The Na2CO3 was prepared by heating (with stirring) NaHCO3.

Now, I argue for a quick synthesis (and the ease of quickly replicating) when mixing two solids, I use volumes corrected by the actual density for both solids. In other words, if the apparent/actual density is the same ratio for two compounds, the stoichiometric equation remains accurate. The error arises from the absolute difference in the respective factors that corrects the actual density to the apparent density for each solid. Compressing solids with largely different lattice structures and intermolecular attractions may reduce this error. The latter is technically termed tapped density (which I have been employing) and for a free flowing salt, the term is apparent or bulk density (as it is also called, see, for example, discussion at http://www.pharmacopeia.cn/v29240/usp29nf24s0_c616.html ).Clearly not precise, but neither is precisely weighing a salt that absorbs moisture and ignoring the water weight.

[Edited on 3-11-2013 by AJKOER]

blogfast25 - 3-11-2013 at 09:50

It amuses me no end how you calculate things using 5 significant digits data and then end up measuring quantities of solids... in volumes (cc), using erm... 'tapped densities'. There's nothing to be gained from that and nobody does it like that: gravimetry is both faster AND more accurate than volumetry, at least in most cases.

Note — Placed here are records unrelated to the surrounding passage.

/-- O53. What the Cruiser reads, logs and repairs. The Cruiser reads the word at its position and moves on; at the end of HBM it goes back to 0 and raises CRUISE_PASS_HBM. A corrected word is counted, written back unless its line has been written, and logged with its syndrome and bit, merged into a record of the same address and kind within 1 s; a full log drops it and counts that. An uncorrectable word is poison, counted and raised. Poisoned step state makes the leader ask for the granule; the follower sends it once it has consumed the step named; the leader installs it, counts it and raises REPAIR_DONE, or REPAIR_FAIL for a poisoned copy. MEM_LOG_RELEASE drops the oldest records. -/
def Obligations.CruiserAndLog : Prop :=
  (∀ (found : EccFinding) (owner : MemUse) (s : State), s.power ≠ stFallow → s.mi.marks = [] → s.poisoned (s.get F.CRS_POS_HBM.ADDRESS) = false →
      let a := s.get F.CRS_POS_HBM.ADDRESS
      (a + 8 < 0xC_0000_0000 → found = .clean → ∃ t, exec (.cruiserRead false found owner) s = .next t ∧ t.get F.CRS_POS_HBM.ADDRESS = a + 8 ∧ t.mi = s.mi ∧ t.mem = s.mem ∧ t.poison = s.poison) ∧
      (a + 8 = 0xC_0000_0000 → found = .clean → ∃ t, exec (.cruiserRead false found owner) s = .next t ∧ t.get F.CRS_POS_HBM.ADDRESS = 0 ∧ Raised t 0x3C8) ∧
      (∀ b y w, a + 8 < 0xC_0000_0000 → found = .corrected b y w →
        (s.mi.log = [] → ∃ t r, exec (.cruiserRead false found owner) s = .next t ∧ t.mi.log = [r] ∧ r.addr = a ∧ r.kind = 1 ∧ r.source = 2 ∧ r.syndrome = y ∧ r.bit = b ∧ r.count = 1 ∧
          r.time = s.dev.timeNs ∧ t.get F.MEM_CE.COUNT = satIncr32 (s.get F.MEM_CE.COUNT) % 2 ^ 32 ∧
          t.get F.CRS_CORRECTED.COUNT = (if w then s.get F.CRS_CORRECTED.COUNT else satIncr32 (s.get F.CRS_CORRECTED.COUNT) % 2 ^ 32)) ∧
        (∀ r, s.mi.log = [r] → r.addr = a → r.kind = 1 → s.dev.timeNs < r.time + 1000000000 →
          ∃ t, exec (.cruiserRead false found owner) s = .next t ∧ t.mi.log = [{ r with count := min 4294967295 (r.count + 1) }]) ∧
        (4096 ≤ s.mi.log.length → (∀ r ∈ s.mi.log, r.addr ≠ a) → ∃ t, exec (.cruiserRead false found owner) s = .next t ∧ t.mi.log = s.mi.log ∧
          t.get F.MEM_LOG_DROP.COUNT = satIncr32 (s.get F.MEM_LOG_DROP.COUNT) % 2 ^ 32)) ∧
      (∀ y, found = .uncorrectable y → a + 8 < 0xC_0000_0000 →
        (owner = .localState → ∃ t, exec (.cruiserRead false found owner) s = .next t ∧ t.poisoned a = true ∧ Raised t 0x3C1 ∧
          t.get F.MEM_UE.COUNT = satIncr32 (s.get F.MEM_UE.COUNT) % 2 ^ 32) ∧
        (owner ≠ .localState → s.role = roleLeader → a / 4096 ∉ s.mi.repair → ∃ t, exec (.cruiserRead false found owner) s = .next t ∧ t.mi.repair = s.mi.repair ++ [a / 4096] ∧
          Emitted s t (.repairRequest (a / 4096) s.dev.stepNo)))) ∧
    (∀ (g step : Nat) (s : State), s.role = roleFollower → s.mi.repairWaits = [] →
      (step ≤ s.dev.stepNo → ∃ t, exec (.repairRequestRx g step) s = .next t ∧ t.mi.repairWaits = [] ∧
        Emitted s t (.repairGranule g (s.memRead (4096 * g) 4096) (s.poisonIn (4096 * g) 4096))) ∧
      (s.dev.stepNo < step → ∃ t, exec (.repairRequestRx g step) s = .next t ∧ t.mi.repairWaits = [(g, step)] ∧ t.out = s.out)) ∧
    (∀ (g : Nat) (bytes : List Byte) (s : State), g ∈ s.mi.repair →
      (bytes.length = 4096 → s.poison = [4096 * g / 8] → s.mi.inject = none → ∃ t, exec (.repairGranuleRx g bytes false) s = .next t ∧ t.memRead (4096 * g) 4096 = bytes ∧
        (∀ a, (a < 4096 * g ∨ 4096 * g + 4096 ≤ a) → t.memByte a = s.memByte a) ∧ t.poison = [] ∧ t.mi.repair = s.mi.repair.erase g ∧
        t.get F.MEM_REPAIR.COUNT = satIncr32 (s.get F.MEM_REPAIR.COUNT) % 2 ^ 32 ∧ Raised t 0x3C3) ∧
      (∃ t, exec (.repairGranuleRx g bytes true) s = .next t ∧ t.mem = s.mem ∧ t.mi.repair = s.mi.repair.erase g ∧ Raised t 0x3C4)) ∧
    (∀ (src : Src) (n : Nat) (s : State), s.gate src (F.MEM_LOG_RELEASE.N.at 0 0) = .pass → n < 8192 → s.mi.log.length ≤ 4096 →
      ∃ t, exec (.memLogRelease src n) s = .next t ∧ t.mi.log = s.mi.log.drop n ∧ t.get F.MEM_LOG_STATUS.COUNT = s.mi.log.length - n ∧
        t.get F.MEM_LOG_STATUS.HEAD = (s.get F.MEM_LOG_STATUS.HEAD + min n s.mi.log.length) % 4096)

/-- O54. Retirement of pages, banks and buffers, and injected errors. A MEM_RETIRE request is refused with RESULT and RETIRE_DONE: 2 when the list holds 16,384 entries, 4 for a unit that is retired or whose bank is, 5 for an index out of range; any other one runs, with BUSY. When its copy is complete the unit is retired, RESULT is 1, and the list is committed. MEM_INJECT arms an error for one word: the next store to that word spoils it. -/
def Obligations.RetirementAndInjection : Prop :=
  (∀ (src : Src) (kind index : Nat) (s : State), s.gate src (F.MEM_RETIRE.KIND.at 0 0) = .pass → s.mi.retiring = none → kind < 4 → index < 2 ^ 32 →
      (∀ code, (16384 ≤ s.mi.applied.length ∧ code = 2) ∨
          (s.mi.applied.length < 10 ∧ code = 4 ∧ s.spareUsed 0 + 4096 ≤ stackSpare ∧ s.spareUsed 1 + 4096 ≤ stackSpare ∧
            (⟨kind, index⟩ ∈ s.mi.applied ∨ (kind = 0 ∧ ⟨1, index / 4096⟩ ∈ s.mi.applied))) ∨
          (s.mi.applied = [] ∧ code = 5 ∧ (kind = 3 ∨ (kind = 0 ∧ 12582912 ≤ index) ∨ (kind = 1 ∧ 3072 ≤ index) ∨ (kind = 2 ∧ 32768 ≤ index))) →
        ∃ t, exec (.memRetire src kind index) s = .next t ∧ t.get F.MEM_RETIRE_STATUS.RESULT = code ∧ Raised t 0x3C6 ∧ t.mi = s.mi) ∧
      (s.mi.applied = [] → (kind = 0 ∧ index < 12582912) ∨ (kind = 1 ∧ index < 3072) ∨ (kind = 2 ∧ index < 32768) →
        ∃ t, exec (.memRetire src kind index) s = .next t ∧ t.mi.retiring = some ⟨kind, index⟩ ∧ t.flag F.MEM_RETIRE_STATUS.BUSY = true ∧ t.mi.applied = s.mi.applied)) ∧
    (∀ (e : RetEntry) (s : State), s.mi.retiring = some e → s.mi.marks = [] → StoreIdle s →
      ∃ t, exec .retireComplete s = .next t ∧ t.mi.applied = s.mi.applied ++ [e] ∧ t.mi.retiring = none ∧ t.flag F.MEM_RETIRE_STATUS.BUSY = false ∧
        t.get F.MEM_RETIRE_STATUS.RESULT = 1 ∧ Raised t 0x3C6 ∧ Committing t [.retire e] ∧ t.mem = s.mem) ∧
    (∀ (src : Src) (kind addr : Nat) (yard : Bool) (s : State), s.gate src (F.MEM_INJECT.KIND.at 0 0) = .pass → addr < 0x1_0000_0000 → addr % 8 = 0 →
      let w := (if yard then 0x10_0000_0000 + addr else addr) / 8
      (kind = 0 → ∃ t, exec (.memInject src kind yard addr) s = .next t ∧ t.mi.inject = none ∧ t.mem = s.mem) ∧
      (1 ≤ kind → kind < 4 → ∃ t, exec (.memInject src kind yard addr) s = .next t ∧ t.mi.inject = some (kind, w) ∧ t.mem = s.mem ∧ t.poison = s.poison ∧
        (2 ≤ kind → ∀ b : List Byte, b.length = 8 → (t.store (8 * w) b).poisoned (8 * w) = true)))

Anhydrous Na2CO3 can easily be weighed very accurately. The very pure form is used as a primary standard in acidometry.

AJKOER - 3-11-2013 at 20:16

Got some results from my latest run. Again more cactus like crystals grew (picture inserted below). I modified the procedure from what I discussed previously and was not able to get any benefit for this run of any photolysis (clouds).

Revised Solution 1 Preparation: Add Epsom salt to a 8.25% Bleach with added Sodium hydroxide. This order of reactant additions does not actually form Dibasic magnesium hypochlorite, but a Magnesium hypochlorite in a slurry of white Magnesium hydroxide, which is fine for the current target preparation of Mg(ClO3)2:

3 MgSO4.7H2O + [2 NaOCl + 4 NaOH] --> Mg(ClO)2 + 2Mg(OH)2 (c) + 3 Na2SO4

Second Solution (intended solely for HOCl/Cl2 formation):

4 NaClO + 2 MgSO4 --> 2 Mg(ClO)2 + 2 Na2SO4
(2-x) Mg(ClO)2 + 2(2-x) NaHSO4 --> 2(2-x) HOCl +...
x Mg(ClO)2 + (2x) HAc --> 2x HOCl + ...

Net reaction plus additional NaCl to promote the formation of chlorate:

4 NaClO + 2 MgSO4 + 2(2-x) NaHSO4 + (2x) HAc + 4 NaCl --> 4 HOCl + (4-x) Na2SO4 + x Mg(Ac)2 + (2-x) MgSO4 + 4 NaCl

Upon combining Solution 1 and Solution 2:

Mg(ClO)2 + 2 HOCl --> 2 HCl + Mg(ClO2)2
Mg(ClO2)2 + 2 HOCl --> 2 HCl + Mg(ClO3)2

There is a very obvious significant formation of Chlorine (and I suspect little HOCl) until the addition of another dose of 4 NaOH to remove the HCl and drive the formation of chlorate (I did cooled the reaction vessel in a freezer before attempting this addition).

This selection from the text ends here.